§ Your assignment
Starting at the top of the entries, restate word for word each line up to and including the one with "exec (.staAbsolute 0xFFFF#16)".

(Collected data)
--- START ---
/-- The direct forms at the edge of both memories: 0xFFFF with the full one, 0xFFFE in parity mode. -/
theorem witness_LdaLoadsTheOperandByte_absolute : present full 0xFFFF#16 ∧ present parity 0xFFFE#16 := by decide
/-- AbsoluteX: the sum that wraps to 0x0000 is there in parity mode. -/
theorem witness_LdaLoadsTheOperandByte_absoluteX :
    present { parity with x := 0x01#8 } (0xFFFF#16 + zext16 0x01#8) ∧ present full (0xFFFE#16 + zext16 full.x) := by decide
theorem witness_LdaLoadsTheOperandByte_absoluteY :
    present { parity with y := 0x01#8 } (0xFFFF#16 + zext16 0x01#8) ∧ present full (0xFFFF#16 + zext16 full.y) := by decide
/-- The pointer at 0xFF, in both settings of ZP_PTR_WRAP. -/
theorem witness_LdaLoadsTheOperandByte_indirectX :
    present parity (pointer parity (0xFF#8 + parity.x)) ∧
    present { parity with params := { Config.parityParams with zpPtrWrap := false } }
      (pointer { parity with params := { Config.parityParams with zpPtrWrap := false } } 0xFF#8) := by decide
theorem witness_LdaLoadsTheOperandByte_indirectY : present parity (pointer parity 0xFF#8 + zext16 parity.y) := by decide
/-- STA and ADC have the same hypotheses, form by form. -/
theorem witness_StaStoresTheAccumulator :
    present full 0xFFFF#16 ∧ present parity (0xFFFE#16 + zext16 parity.x) ∧ present parity (0xFFFE#16 + zext16 parity.y) ∧
    present parity (pointer parity (0xFF#8 + parity.x)) ∧ present parity (pointer parity 0xFF#8 + zext16 parity.y) := by decide
theorem witness_AdcAddsWithCarry :
    present full 0xFFFF#16 ∧ present parity (0xFFFE#16 + zext16 parity.x) ∧ present parity (0xFFFE#16 + zext16 parity.y) ∧
    present parity (pointer parity (0xFF#8 + parity.x)) ∧ present parity (pointer parity 0xFF#8 + zext16 parity.y) := by decide
/-- The read back, at the edge of both memories. -/
theorem witness_StaStoresTheAccumulator_readBack : present full 0xFFFF#16 ∧ present parity 0xFFFE#16 := by decide
theorem witness_StaChangesOneByte : ∃ t : State,
    (Instr.staAbsolute 0xFFFF#16).mnemonic = .sta ∧
    full.effectiveAddress (Instr.staAbsolute 0xFFFF#16).operand = .ok 0xFFFF#16 ∧ present full 0xFFFF#16 ∧
    exec (.staAbsolute 0xFFFF#16) full = .next t :=
  ⟨{ full with mem := full.mem.write 0xFFFF 0x42#8, pc := 0x8003#16 }, by decide, by decide, by decide, of_next? (by decide)⟩
theorem witness_OverflowIsSignedOverflow : ∃ s t : State, exec (.adcImmediate 0x00#8) s = .next t ∧ t.flag .v = true :=
  ⟨{ full with a := 0x7F#8 }, { full with a := 0x80#8, p := 0xC0#8, pc := 0x8002#16 }, of_next? (by decide), by decide⟩
theorem witness_TaxCopiesAToX : ∃ s u : State,
    (s.runState = .running ∧ present s s.pc ∧ byteAt s s.pc = 0xAA#8) ∧ (u.runState = .running ∧ ¬ present u u.pc) :=
  ⟨ready 0x00#8 0x00#8 0x00#8 0x00#8 [0xAA#8] [], readyParity 0xFFFF#16 [], by decide, by decide⟩
theorem witness_InxIncrementsX : ∃ s u : State,
    (s.runState = .running ∧ present s s.pc ∧ byteAt s s.pc = 0xE8#8) ∧ (u.runState = .running ∧ ¬ present u u.pc) :=
  ⟨ready 0x00#8 0x00#8 0x00#8 0x00#8 [0xE8#8] [], readyParity 0xFFFF#16 [], by decide, by decide⟩
theorem witness_BrkHalts : ∃ s u : State,
    (s.runState = .running ∧ present s s.pc ∧ byteAt s s.pc = 0x00#8) ∧ (u.runState = .running ∧ ¬ present u u.pc) :=
  ⟨readyParity 0xFFFE#16 [], readyParity 0xFFFF#16 [], by decide, by decide⟩
theorem witness_BrkHalts_halted :
    full.halt.runState = .halted ∧ ∃ t : State, full.runState = .running ∧ exec .brk full = .next t ∧ t.runState = .halted :=
  ⟨by decide, { full with pc := 0x8001#16, runState := .halted }, by decide, of_next? (by decide), by decide⟩
theorem witness_CarryJoinsTwoByteSums : ∃ s s1 s2 s3 : State,
    s.a = loByte 0x01FF#16 ∧ s.flag .c = false ∧
    exec (.adcImmediate (loByte 0x0001#16)) s = .next s1 ∧
    exec (.ldaImmediate (hiByte 0x01FF#16)) s1 = .next s2 ∧
    exec (.adcImmediate (hiByte 0x0001#16)) s2 = .next s3 :=
  ⟨{ full with a := 0xFF#8, p := 0x00#8 }, { full with a := 0x00#8, p := 0x03#8, pc := 0x8002#16 },
    { full with a := 0x01#8, p := 0x01#8, pc := 0x8004#16 }, { full with a := 0x02#8, p := 0x00#8, pc := 0x8006#16 },
    by decide, by decide, of_next? (by decide), of_next? (by decide), of_next? (by decide)⟩
/-- One instruction of each of the three kinds of R29. -/
theorem witness_UnnamedFlagsAreKept : ∃ t u v : State,
    exec .brk full = .next t ∧ exec .inx full = .next u ∧ exec (.adcImmediate 0x00#8) full = .next v :=
  ⟨_, _, _, (exec_next .brk full).choose_spec, (exec_next .inx full).choose_spec,
    (exec_next (.adcImmediate 0x00#8) full).choose_spec⟩
theorem witness_NoInstructionWritesY : ∃ t u : State, exec .tax full = .next t ∧ step full = .next u :=
  ⟨_, _, (exec_next .tax full).choose_spec, witness_EveryStepKeepsTheInvariant.choose_spec.2⟩
theorem witness_OnlyTheNamedWritersWrite : ∃ t : State, exec .brk full = .next t := exec_next .brk full
theorem witness_ControlFlowIsSequential : ∃ t : State, step full = .next t :=
  ⟨_, witness_EveryStepKeepsTheInvariant.choose_spec.2⟩
theorem witness_StepIsDefinedExactlyInRunning : full.runState = .running ∧ State.reset.runState ≠ .running := by decide
theorem witness_NoStepIsANamedStop : (State.reset.halt).runState ≠ .running := by decide
theorem witness_FaultsCommitNothing : ∃ (s t : State) (r : FaultRecord), step s = .next t ∧ t.runState = .faulted r :=
  ⟨readyParity 0xFFFF#16 [],
    { readyParity 0xFFFF#16 [] with runState := .faulted (.memoryFault 0xFFFF#16 none 0xFFFF#16) },
    .memoryFault 0xFFFF#16 none 0xFFFF#16, of_next? (by decide), by decide⟩
theorem witness_FullMemoryHasNoMemoryFault : ∃ t : State, full.params.memSize = .full ∧ step full = .next t :=
  ⟨_, by decide, witness_EveryStepKeepsTheInvariant.choose_spec.2⟩
theorem witness_MissingDataByteFaults :
    (Instr.staAbsolute 0xFFFF#16).mnemonic ∈ [Mnemonic.lda, .sta, .adc] ∧ (Instr.staAbsolute 0xFFFF#16).mode ≠ .immediate ∧
    parity.effectiveAddress (Instr.staAbsolute 0xFFFF#16).operand = .ok 0xFFFF#16 ∧ ¬ present parity 0xFFFF#16 := by decide
/-- Both clauses on PC: 0xFFFE with one operand byte to come, 0xFFFD with two. -/
theorem witness_MissingOperandByteFaults :
    (∃ (s : State) (d : Descriptor), s.runState = .running ∧ s.params.memSize = .parity ∧
      lookup (byteAt s s.pc) = some d ∧ s.pc = 0xFFFE#16 ∧ 2 ≤ d.length) ∧
    (∃ (s : State) (d : Descriptor), s.runState = .running ∧ s.params.memSize = .parity ∧
      lookup (byteAt s s.pc) = some d ∧ s.pc = 0xFFFD#16 ∧ d.length = 3) :=
  ⟨⟨readyParity 0xFFFE#16 [0xA9#8], ⟨0xA9#8, .lda, .immediate, 2, 2⟩, by decide⟩,
    ⟨readyParity 0xFFFD#16 [0xAD#8, 0x34#8], ⟨0xAD#8, .lda, .absolute, 3, 4⟩, by decide⟩⟩
theorem witness_HaltComesOnlyFromBrk : ∃ s t : State, step s = .next t ∧ t.runState = .halted :=
  ⟨readyParity 0xFFFE#16 [], { readyParity 0xFFFE#16 [] with pc := 0xFFFF#16, runState := .halted },
    of_next? (by decide), by decide⟩
/-- A store over the next opcode, of LDA Absolute, whose operand bytes stand behind it. -/
theorem witness_StoreIsSeenByTheNextFetch : ∃ (i : Instr) (s t : State),
    i.mnemonic = .sta ∧ s.runState = .running ∧ s.fetch = .ok i ∧ step s = .next t ∧
    s.effectiveAddress i.operand = .ok t.pc ∧ present s t.pc ∧ s.a ∈ opcodeBytes ∧
    decode [s.a, byteAt t (t.pc + 1#16), byteAt t (t.pc + 2#16)] = .ok (.ldaAbsolute 0x1234#16, []) ∧
    ∀ k : Nat, k < 3 → present t (t.pc + BitVec.ofNat 16 k) :=
  ⟨.staAbsolute 0x8003#16, ready 0xAD#8 0x00#8 0x00#8 0x00#8 [0x8D#8, 0x03#8, 0x80#8, 0xFF#8, 0x34#8, 0x12#8] [],
    { ready 0xAD#8 0x00#8 0x00#8 0x00#8 [0x8D#8, 0x03#8, 0x80#8, 0xAD#8, 0x34#8, 0x12#8] [] with pc := 0x8003#16 },
    by decide, by decide, by decide, of_next? (by decide), by decide, by decide, by decide, by decide,
    fun _ _ => .inl (by decide)⟩
/-- A store at 0xFFFE in parity mode, of LDA Immediate, whose operand byte is missing. -/
theorem witness_StoreIsSeenByTheNextFetch_missing : ∃ (i : Instr) (s t : State),
    i.mnemonic = .sta ∧ s.runState = .running ∧ s.fetch = .ok i ∧ step s = .next t ∧
    s.effectiveAddress i.operand = .ok t.pc ∧ present s t.pc ∧ s.a ∈ opcodeBytes ∧
    decode [s.a, byteAt t (t.pc + 1#16), byteAt t (t.pc + 2#16)] = .ok (.ldaImmediate 0x00#8, [0x00#8]) ∧
    ¬ present t (t.pc + BitVec.ofNat 16 1) :=
  ⟨.staAbsolute 0xFFFE#16, { readyParity 0xFFFB#16 [0x8D#8, 0xFE#8, 0xFF#8] with a := 0xA9#8 },
    { readyParity 0xFFFB#16 [0x8D#8, 0xFE#8, 0xFF#8, 0xA9#8] with a := 0xA9#8, pc := 0xFFFE#16 },
    by decide, by decide, by decide, of_next? (by decide), by decide, by decide, by decide, by decide, by decide⟩
theorem witness_StoreIsSeenByTheNextFetch_undecodable : ∃ (i : Instr) (s t : State),
    i.mnemonic = .sta ∧ s.runState = .running ∧ s.fetch = .ok i ∧ step s = .next t ∧
    s.effectiveAddress i.operand = .ok t.pc ∧ present s t.pc ∧ s.a ∉ opcodeBytes :=
  ⟨.staAbsolute 0x8003#16, ready 0x02#8 0x00#8 0x00#8 0x00#8 [0x8D#8, 0x03#8, 0x80#8] [],
    { ready 0x02#8 0x00#8 0x00#8 0x00#8 [0x8D#8, 0x03#8, 0x80#8, 0x02#8] [] with pc := 0x8003#16 },
    by decide, by decide, by decide, of_next? (by decide), by decide, by decide, by decide⟩
/-- The last operand address of parity mode, and the word across 0xFFFF with the full memory. -/
theorem witness_ResolverOfDirectModes :
    present parity 0xFFFE#16 ∧ present full 0xFFFF#16 ∧ present full (0xFFFF#16 + 1#16) := by decide
theorem witness_ResolverOfIndirectModes : present parity 0xFFFE#16 := by decide
theorem witness_NoneAddressingIsNeverResolved : ∃ s t : State, step s = .next t ∧ t.isFaulted = true :=
  ⟨readyParity 0xFFFF#16 [],
    { readyParity 0xFFFF#16 [] with runState := .faulted (.memoryFault 0xFFFF#16 none 0xFFFF#16) },
    of_next? (by decide), by decide⟩
theorem witness_ResolverAgreesWithTheMeanings : full.fetch = .ok (.staZeroPage 0x10#8) := by decide
theorem witness_MemoryReadsWhatWasWritten : present full 0xFFFF#16 ∧ ¬ present parity 0xFFFF#16 := by decide
theorem witness_CanonicalMemoriesAreEqualData :
    Memory.wf (Memory.write [(1, 0x01#8)] 1 0x00#8) = true ∧ Memory.write [(1, 0x01#8)] 1 0x00#8 = [] ∧
    ∀ a : Nat, Memory.read (Memory.write [(1, 0x01#8)] 1 0x00#8) a = Memory.read [] a :=
  ⟨by decide, by decide, fun _ => rfl⟩
theorem witness_WordsAreLittleEndian : present full 0xFFFF#16 ∧ present full (0xFFFF#16 + 1#16) := by decide
/-- A running state for each shape of the list, the opcode that is none and the opcode that is missing. -/
theorem witness_AccessOrderOfAStep :
    decode (ready 0x00#8 0x00#8 0x00#8 0x00#8 [0xA9#8, 0x01#8] []).bytesAtPc = .ok (.ldaImmediate 0x01#8, [0x00#8]) ∧
    decode (ready 0x00#8 0x00#8 0x00#8 0x00#8 [0x75#8, 0xFF#8] []).bytesAtPc = .ok (.adcZeroPageX 0xFF#8, [0x00#8]) ∧
    decode (ready 0x00#8 0x00#8 0x00#8 0x00#8 [0x9D#8, 0xFF#8, 0xFF#8] []).bytesAtPc = .ok (.staAbsoluteX 0xFFFF#16, []) ∧
    decode (ready 0x00#8 0x00#8 0x00#8 0x00#8 [0x81#8, 0xFF#8] []).bytesAtPc = .ok (.staIndirectX 0xFF#8, [0x00#8]) ∧
    decode (ready 0x00#8 0x00#8 0x00#8 0x00#8 [0xB1#8, 0xFF#8] []).bytesAtPc = .ok (.ldaIndirectY 0xFF#8, [0x00#8]) ∧
    decode (ready 0x00#8 0x00#8 0x00#8 0x00#8 [0xAA#8] []).bytesAtPc = .ok (.tax, [0x00#8, 0x00#8]) ∧
    full.params.memSize = .full ∧ full.runState = .running ∧
    byteAt (ready 0x00#8 0x00#8 0x00#8 0x00#8 [0xFF#8] []) 0x8000#16 ∉ opcodeBytes ∧
    (readyParity 0xFFFF#16 []).runState = .running ∧
    ¬ present (readyParity 0xFFFF#16 []) (readyParity 0xFFFF#16 []).pc := by decide
theorem witness_MemoryFaultIffAnAccessMisses :
    parity.runState = .running ∧ Access.read 0xFFFF#16 ∈ (readyParity 0xFFFE#16 [0xA9#8]).stepAccesses ∧
    ¬ present parity 0xFFFF#16 := by decide
/-- A memory that differs from the state's own outside the bytes the step reads. -/
theorem witness_StepTouchesOnlyItsAccesses : ∃ t : State,
    step full = .next t ∧
    (∀ a : Addr, .read a ∈ full.stepAccesses → Memory.read (full.mem.write 0x1234 0x99#8) a.toNat = byteAt full a) ∧
    full.stepAccesses = [.read 0x8000#16, .read 0x8001#16, .write 0x0010#16] := by
  refine ⟨_, witness_EveryStepKeepsTheInvariant.choose_spec.2, fun a ha => ?_, by decide⟩
  have e : full.stepAccesses = [.read 0x8000#16, .read 0x8001#16, .write 0x0010#16] := by decide
  rw [e] at ha
  simp only [List.mem_cons, Access.read.injEq, reduceCtorEq, List.not_mem_nil, or_false] at ha
  rcases ha with rfl | rfl <;> decide
/-- A program that just fits, and one that does not. -/
theorem witness_LoadPlacesProgramAndVector :
    State.reset.runState ≠ .running ∧
    State.reset.params.loadBase.toNat + (List.replicate 0x8000 0x00#8).length ≤ State.reset.params.memSize.bytes ∧
    State.reset.params.memSize.bytes < State.reset.params.loadBase.toNat + (List.replicate 0x8001 0x00#8).length := by
  refine ⟨by decide, ?_, ?_⟩ <;> rw [List.length_replicate] <;> decide
theorem witness_FirstInstructionState :
    State.reset.runState ≠ .running ∧ State.reset.params = Config.specParams ∧ [0x00#8].length ≤ 0x8000 := by decide
theorem witness_RunByRunState :
    State.reset.runState = .stopped ∧ State.reset.halt.runState = .halted ∧
    (State.reset.raise (.decodeError 0x02#8 0x0000#16)).runState = .faulted (.decodeError 0x02#8 0x0000#16) ∧
    full.runState = .running := by decide
theorem witness_RunEndsOnlyInHaltedOrFaulted :
    (ready 0x00#8 0x00#8 0x00#8 0x00#8 [0x00#8] []).runState = .running ∧
    Control.runSteps 1 (ready 0x00#8 0x00#8 0x00#8 0x00#8 [0x00#8] []) =
      .ended { ready 0x00#8 0x00#8 0x00#8 0x00#8 [0x00#8] [] with pc := 0x8001#16, runState := .halted } ∧
    Control.runSteps 0 full = .notEnded full := by decide
theorem witness_InspectPeekAndPoke :
    State.reset.runState ≠ .running ∧ present State.reset 0xFFFF#16 ∧
    ¬ present (Control.construct Config.parityParams) 0xFFFF#16 ∧ full.runState = .running := by decide

end Sys2Proof.Tests
end

section
/-! The family 10_state.md: which bits of P an instruction keeps (R29), and the power-on state (R31). -/

namespace Sys2Proof.Machine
--- END ---
§ Response
/-- The direct forms at the edge of both memories: 0xFFFF with the full one, 0xFFFE in parity mode. -/
theorem witness_LdaLoadsTheOperandByte_absolute : present full 0xFFFF#16 ∧ present parity 0xFFFE#16 := by decide
/-- AbsoluteX: the sum that wraps to 0x0000 is there in parity mode. -/
theorem witness_LdaLoadsTheOperandByte_absoluteX :
    present { parity with x := 0x01#8 } (0xFFFF#16 + zext16 0x01#8) ∧ present full (0xFFFE#16 + zext16 full.x) := by decide
theorem witness_LdaLoadsTheOperandByte_absoluteY :
    present { parity with y := 0x01#8 } (0xFFFF#16 + zext16 0x01#8) ∧ present full (0xFFFF#16 + zext16 full.y) := by decide
/-- The pointer at 0xFF, in both settings of ZP_PTR_WRAP. -/
theorem witness_LdaLoadsTheOperandByte_indirectX :
    present parity (pointer parity (0xFF#8 + parity.x)) ∧
    present { parity with params := { Config.parityParams with zpPtrWrap := false } }
      (pointer { parity with params := { Config.parityParams with zpPtrWrap := false } } 0xFF#8) := by decide
theorem witness_LdaLoadsTheOperandByte_indirectY : present parity (pointer parity 0xFF#8 + zext16 parity.y) := by decide
/-- STA and ADC have the same hypotheses, form by form. -/
theorem witness_StaStoresTheAccumulator :
    present full 0xFFFF#16 ∧ present parity (0xFFFE#16 + zext16 parity.x) ∧ present parity (0xFFFE#16 + zext16 parity.y) ∧
    present parity (pointer parity (0xFF#8 + parity.x)) ∧ present parity (pointer parity 0xFF#8 + zext16 parity.y) := by decide
theorem witness_AdcAddsWithCarry :
    present full 0xFFFF#16 ∧ present parity (0xFFFE#16 + zext16 parity.x) ∧ present parity (0xFFFE#16 + zext16 parity.y) ∧
    present parity (pointer parity (0xFF#8 + parity.x)) ∧ present parity (pointer parity 0xFF#8 + zext16 parity.y) := by decide
/-- The read back, at the edge of both memories. -/
theorem witness_StaStoresTheAccumulator_readBack : present full 0xFFFF#16 ∧ present parity 0xFFFE#16 := by decide
theorem witness_StaChangesOneByte : ∃ t : State,
    (Instr.staAbsolute 0xFFFF#16).mnemonic = .sta ∧
    full.effectiveAddress (Instr.staAbsolute 0xFFFF#16).operand = .ok 0xFFFF#16 ∧ present full 0xFFFF#16 ∧
    exec (.staAbsolute 0xFFFF#16) full = .next t :=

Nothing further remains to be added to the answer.